> Work instruction
A single number is required: the count of lines in the records below that contain the word "within".

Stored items
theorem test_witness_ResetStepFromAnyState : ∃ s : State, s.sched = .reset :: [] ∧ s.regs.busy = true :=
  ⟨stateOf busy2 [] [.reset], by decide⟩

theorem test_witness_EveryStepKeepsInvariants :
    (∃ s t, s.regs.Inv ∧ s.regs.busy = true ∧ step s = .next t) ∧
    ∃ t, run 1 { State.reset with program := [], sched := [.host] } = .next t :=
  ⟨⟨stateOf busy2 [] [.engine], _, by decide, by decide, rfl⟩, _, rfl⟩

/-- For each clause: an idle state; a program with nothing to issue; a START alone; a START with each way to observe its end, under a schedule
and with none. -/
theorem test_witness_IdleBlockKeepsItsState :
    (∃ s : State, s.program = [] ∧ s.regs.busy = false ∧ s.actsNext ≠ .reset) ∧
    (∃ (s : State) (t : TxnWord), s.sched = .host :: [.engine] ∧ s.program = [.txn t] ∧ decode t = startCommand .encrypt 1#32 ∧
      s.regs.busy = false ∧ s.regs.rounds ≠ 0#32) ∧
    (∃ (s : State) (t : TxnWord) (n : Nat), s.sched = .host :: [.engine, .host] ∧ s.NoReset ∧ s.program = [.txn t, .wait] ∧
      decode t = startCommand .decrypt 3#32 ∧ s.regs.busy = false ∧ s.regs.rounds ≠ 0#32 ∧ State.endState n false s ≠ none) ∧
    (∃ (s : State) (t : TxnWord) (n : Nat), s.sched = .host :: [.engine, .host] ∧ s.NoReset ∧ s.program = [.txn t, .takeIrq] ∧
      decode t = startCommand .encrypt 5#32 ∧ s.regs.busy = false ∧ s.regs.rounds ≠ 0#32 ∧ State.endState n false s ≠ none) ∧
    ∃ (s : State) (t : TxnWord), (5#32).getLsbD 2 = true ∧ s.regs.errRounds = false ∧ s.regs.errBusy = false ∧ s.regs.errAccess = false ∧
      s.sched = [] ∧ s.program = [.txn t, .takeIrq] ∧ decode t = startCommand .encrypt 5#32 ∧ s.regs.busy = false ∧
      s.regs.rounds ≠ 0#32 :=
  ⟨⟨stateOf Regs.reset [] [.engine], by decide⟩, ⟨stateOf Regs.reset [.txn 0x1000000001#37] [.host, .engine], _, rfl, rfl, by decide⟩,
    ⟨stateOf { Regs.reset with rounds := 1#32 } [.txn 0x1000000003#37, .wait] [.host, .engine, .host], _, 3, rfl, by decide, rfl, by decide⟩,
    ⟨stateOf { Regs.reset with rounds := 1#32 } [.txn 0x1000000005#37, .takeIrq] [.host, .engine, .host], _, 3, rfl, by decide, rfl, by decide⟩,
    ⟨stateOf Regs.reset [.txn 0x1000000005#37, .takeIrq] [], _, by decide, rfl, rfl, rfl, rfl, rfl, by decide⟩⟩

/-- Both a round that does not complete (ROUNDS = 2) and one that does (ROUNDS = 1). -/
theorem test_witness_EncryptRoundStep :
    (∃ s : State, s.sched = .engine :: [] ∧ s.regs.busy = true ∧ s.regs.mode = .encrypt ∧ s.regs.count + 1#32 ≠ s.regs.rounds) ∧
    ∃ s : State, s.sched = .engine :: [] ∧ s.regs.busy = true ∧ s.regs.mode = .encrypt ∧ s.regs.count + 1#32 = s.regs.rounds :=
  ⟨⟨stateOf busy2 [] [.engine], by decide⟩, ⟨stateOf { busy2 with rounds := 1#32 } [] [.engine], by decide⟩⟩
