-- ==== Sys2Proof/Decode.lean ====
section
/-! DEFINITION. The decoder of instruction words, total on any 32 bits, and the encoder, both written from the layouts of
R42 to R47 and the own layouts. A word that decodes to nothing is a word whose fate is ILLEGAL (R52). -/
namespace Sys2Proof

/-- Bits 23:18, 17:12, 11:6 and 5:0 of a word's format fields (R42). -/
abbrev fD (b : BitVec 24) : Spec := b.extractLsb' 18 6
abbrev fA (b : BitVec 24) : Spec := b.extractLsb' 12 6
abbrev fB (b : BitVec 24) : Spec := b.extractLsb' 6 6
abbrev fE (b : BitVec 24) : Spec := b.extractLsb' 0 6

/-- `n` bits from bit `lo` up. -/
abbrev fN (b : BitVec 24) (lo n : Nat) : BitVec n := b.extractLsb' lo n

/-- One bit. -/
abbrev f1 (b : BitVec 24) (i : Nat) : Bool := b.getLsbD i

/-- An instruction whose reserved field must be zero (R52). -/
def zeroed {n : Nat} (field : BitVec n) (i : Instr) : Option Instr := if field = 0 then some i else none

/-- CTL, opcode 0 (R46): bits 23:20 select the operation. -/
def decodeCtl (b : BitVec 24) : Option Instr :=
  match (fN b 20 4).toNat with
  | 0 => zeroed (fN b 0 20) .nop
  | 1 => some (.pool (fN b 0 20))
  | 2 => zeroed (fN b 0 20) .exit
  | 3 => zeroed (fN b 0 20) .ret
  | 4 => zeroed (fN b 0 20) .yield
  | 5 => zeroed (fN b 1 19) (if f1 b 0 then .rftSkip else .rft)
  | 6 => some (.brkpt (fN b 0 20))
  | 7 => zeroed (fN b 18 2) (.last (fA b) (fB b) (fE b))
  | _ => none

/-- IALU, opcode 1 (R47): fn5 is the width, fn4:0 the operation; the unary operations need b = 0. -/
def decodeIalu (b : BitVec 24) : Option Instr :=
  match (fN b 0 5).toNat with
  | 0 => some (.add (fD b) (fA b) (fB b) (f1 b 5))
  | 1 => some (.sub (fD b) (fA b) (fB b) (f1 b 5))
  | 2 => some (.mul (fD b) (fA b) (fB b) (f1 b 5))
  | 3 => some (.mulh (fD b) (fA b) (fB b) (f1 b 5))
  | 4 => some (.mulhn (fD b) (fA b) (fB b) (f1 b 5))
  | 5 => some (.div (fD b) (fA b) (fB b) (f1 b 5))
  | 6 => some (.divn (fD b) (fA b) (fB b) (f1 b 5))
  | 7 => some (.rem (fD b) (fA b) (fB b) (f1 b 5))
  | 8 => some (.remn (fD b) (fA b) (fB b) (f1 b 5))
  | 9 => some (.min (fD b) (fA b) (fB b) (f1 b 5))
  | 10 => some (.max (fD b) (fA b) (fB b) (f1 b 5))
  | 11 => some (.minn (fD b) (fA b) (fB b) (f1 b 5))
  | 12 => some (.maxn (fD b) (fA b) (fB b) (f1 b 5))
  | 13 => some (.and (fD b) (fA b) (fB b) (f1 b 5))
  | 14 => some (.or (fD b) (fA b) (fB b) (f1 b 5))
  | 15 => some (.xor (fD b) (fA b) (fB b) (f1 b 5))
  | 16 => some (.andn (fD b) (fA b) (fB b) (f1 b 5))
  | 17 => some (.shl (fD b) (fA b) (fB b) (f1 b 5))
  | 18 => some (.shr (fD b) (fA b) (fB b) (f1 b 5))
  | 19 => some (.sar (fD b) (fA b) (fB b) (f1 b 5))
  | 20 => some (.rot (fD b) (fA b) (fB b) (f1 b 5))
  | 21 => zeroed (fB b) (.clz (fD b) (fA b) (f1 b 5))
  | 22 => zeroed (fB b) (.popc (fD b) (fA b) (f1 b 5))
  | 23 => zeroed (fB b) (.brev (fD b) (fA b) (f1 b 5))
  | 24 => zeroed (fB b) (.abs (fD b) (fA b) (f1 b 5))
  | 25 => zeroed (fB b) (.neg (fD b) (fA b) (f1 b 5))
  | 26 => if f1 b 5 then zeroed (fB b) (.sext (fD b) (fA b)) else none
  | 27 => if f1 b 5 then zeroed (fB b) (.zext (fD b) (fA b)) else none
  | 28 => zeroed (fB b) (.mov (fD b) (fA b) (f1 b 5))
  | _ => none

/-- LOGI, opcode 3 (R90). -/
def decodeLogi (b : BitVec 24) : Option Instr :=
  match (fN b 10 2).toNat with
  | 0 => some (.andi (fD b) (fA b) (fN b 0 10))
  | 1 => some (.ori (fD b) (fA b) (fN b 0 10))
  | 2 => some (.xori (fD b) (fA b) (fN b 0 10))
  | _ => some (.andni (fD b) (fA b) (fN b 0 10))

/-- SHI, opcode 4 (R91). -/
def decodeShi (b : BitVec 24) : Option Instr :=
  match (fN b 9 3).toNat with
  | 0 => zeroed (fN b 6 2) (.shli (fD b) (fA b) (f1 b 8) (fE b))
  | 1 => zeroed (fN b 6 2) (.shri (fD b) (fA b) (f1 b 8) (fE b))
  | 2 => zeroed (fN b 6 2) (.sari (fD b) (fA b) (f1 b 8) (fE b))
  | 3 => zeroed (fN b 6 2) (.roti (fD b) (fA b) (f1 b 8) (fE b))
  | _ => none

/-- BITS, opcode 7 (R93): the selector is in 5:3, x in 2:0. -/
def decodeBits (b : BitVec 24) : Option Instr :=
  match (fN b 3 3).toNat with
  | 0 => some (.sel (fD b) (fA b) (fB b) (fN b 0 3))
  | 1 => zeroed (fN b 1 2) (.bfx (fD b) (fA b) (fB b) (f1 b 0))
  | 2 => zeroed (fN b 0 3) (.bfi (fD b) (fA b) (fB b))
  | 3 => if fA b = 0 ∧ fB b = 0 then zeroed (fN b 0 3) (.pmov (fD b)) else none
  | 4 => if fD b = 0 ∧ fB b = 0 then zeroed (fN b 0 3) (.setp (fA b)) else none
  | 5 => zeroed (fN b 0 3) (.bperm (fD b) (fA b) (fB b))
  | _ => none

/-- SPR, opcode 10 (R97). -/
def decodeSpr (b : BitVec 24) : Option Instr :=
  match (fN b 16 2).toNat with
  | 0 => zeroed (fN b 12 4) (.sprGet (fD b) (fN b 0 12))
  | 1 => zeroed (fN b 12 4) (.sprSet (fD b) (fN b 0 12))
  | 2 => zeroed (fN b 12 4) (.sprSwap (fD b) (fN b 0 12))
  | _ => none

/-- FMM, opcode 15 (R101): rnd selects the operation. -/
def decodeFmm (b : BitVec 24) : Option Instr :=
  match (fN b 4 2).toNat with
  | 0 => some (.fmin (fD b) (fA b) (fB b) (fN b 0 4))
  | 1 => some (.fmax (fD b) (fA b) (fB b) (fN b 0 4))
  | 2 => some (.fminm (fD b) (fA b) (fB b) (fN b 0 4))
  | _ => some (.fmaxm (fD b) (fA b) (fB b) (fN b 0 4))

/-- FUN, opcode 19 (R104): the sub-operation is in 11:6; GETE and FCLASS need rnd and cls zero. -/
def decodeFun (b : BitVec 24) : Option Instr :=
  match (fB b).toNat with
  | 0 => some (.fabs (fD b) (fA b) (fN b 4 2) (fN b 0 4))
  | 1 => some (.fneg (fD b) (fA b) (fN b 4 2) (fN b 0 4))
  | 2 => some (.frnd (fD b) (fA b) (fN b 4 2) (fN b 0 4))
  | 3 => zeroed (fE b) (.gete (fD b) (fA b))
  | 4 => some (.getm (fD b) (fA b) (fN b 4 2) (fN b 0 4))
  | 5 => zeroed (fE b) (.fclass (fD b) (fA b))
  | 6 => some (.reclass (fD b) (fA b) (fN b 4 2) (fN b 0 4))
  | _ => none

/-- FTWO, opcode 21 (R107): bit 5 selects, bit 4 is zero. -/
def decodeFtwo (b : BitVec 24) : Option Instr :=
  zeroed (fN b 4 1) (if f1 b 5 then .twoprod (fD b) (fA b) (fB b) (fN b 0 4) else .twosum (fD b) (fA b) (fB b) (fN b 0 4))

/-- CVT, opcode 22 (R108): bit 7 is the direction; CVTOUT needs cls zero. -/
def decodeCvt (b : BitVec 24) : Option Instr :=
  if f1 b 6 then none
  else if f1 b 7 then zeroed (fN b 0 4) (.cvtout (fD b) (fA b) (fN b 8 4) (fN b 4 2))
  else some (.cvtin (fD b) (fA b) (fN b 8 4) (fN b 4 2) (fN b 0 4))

...

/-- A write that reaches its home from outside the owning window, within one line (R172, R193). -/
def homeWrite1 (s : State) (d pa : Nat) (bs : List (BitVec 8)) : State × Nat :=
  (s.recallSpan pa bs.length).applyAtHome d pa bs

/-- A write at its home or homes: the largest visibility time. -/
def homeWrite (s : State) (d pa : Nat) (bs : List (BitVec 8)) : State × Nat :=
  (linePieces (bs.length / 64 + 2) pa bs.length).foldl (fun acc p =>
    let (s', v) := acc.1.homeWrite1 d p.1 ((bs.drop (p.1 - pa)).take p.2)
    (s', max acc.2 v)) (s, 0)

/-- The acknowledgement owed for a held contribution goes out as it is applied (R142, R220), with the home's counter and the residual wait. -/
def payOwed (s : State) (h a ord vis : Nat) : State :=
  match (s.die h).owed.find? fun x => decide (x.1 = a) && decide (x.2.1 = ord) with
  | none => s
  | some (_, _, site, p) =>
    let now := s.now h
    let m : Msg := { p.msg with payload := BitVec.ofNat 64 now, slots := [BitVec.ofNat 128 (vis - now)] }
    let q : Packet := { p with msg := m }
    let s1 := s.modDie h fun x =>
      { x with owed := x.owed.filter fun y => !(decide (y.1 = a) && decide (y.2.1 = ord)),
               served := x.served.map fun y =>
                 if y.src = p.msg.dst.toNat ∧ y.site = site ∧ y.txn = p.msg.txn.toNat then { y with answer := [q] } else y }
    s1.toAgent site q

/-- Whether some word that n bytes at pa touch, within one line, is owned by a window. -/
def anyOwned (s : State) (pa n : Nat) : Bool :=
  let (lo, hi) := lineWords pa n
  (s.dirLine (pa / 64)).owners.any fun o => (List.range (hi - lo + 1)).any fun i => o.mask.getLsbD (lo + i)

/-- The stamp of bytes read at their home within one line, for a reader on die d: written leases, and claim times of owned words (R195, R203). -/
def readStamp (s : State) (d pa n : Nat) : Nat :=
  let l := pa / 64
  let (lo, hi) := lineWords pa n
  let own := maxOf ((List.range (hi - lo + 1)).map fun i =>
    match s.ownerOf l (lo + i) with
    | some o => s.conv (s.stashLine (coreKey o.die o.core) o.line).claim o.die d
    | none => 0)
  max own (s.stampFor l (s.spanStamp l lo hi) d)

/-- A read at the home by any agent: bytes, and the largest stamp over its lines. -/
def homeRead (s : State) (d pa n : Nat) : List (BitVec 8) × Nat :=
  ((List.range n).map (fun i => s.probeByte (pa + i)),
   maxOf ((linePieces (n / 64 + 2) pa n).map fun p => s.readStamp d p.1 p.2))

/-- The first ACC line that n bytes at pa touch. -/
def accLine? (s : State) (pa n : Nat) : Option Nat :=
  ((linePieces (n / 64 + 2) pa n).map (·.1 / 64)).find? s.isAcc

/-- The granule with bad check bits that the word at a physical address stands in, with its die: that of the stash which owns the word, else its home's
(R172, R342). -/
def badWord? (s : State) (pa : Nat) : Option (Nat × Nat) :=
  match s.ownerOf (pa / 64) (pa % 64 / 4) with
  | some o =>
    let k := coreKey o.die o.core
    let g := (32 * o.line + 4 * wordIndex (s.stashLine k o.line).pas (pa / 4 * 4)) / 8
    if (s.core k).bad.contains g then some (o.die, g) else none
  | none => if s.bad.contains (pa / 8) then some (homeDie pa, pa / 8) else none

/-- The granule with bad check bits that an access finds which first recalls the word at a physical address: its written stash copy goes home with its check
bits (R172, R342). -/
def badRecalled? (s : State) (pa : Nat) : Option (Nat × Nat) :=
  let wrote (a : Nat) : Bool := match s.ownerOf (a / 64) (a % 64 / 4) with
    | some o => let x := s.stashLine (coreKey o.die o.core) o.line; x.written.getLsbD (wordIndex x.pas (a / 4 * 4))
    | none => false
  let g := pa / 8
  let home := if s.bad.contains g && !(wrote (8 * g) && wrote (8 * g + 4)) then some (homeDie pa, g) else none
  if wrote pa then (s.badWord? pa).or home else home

> Output
3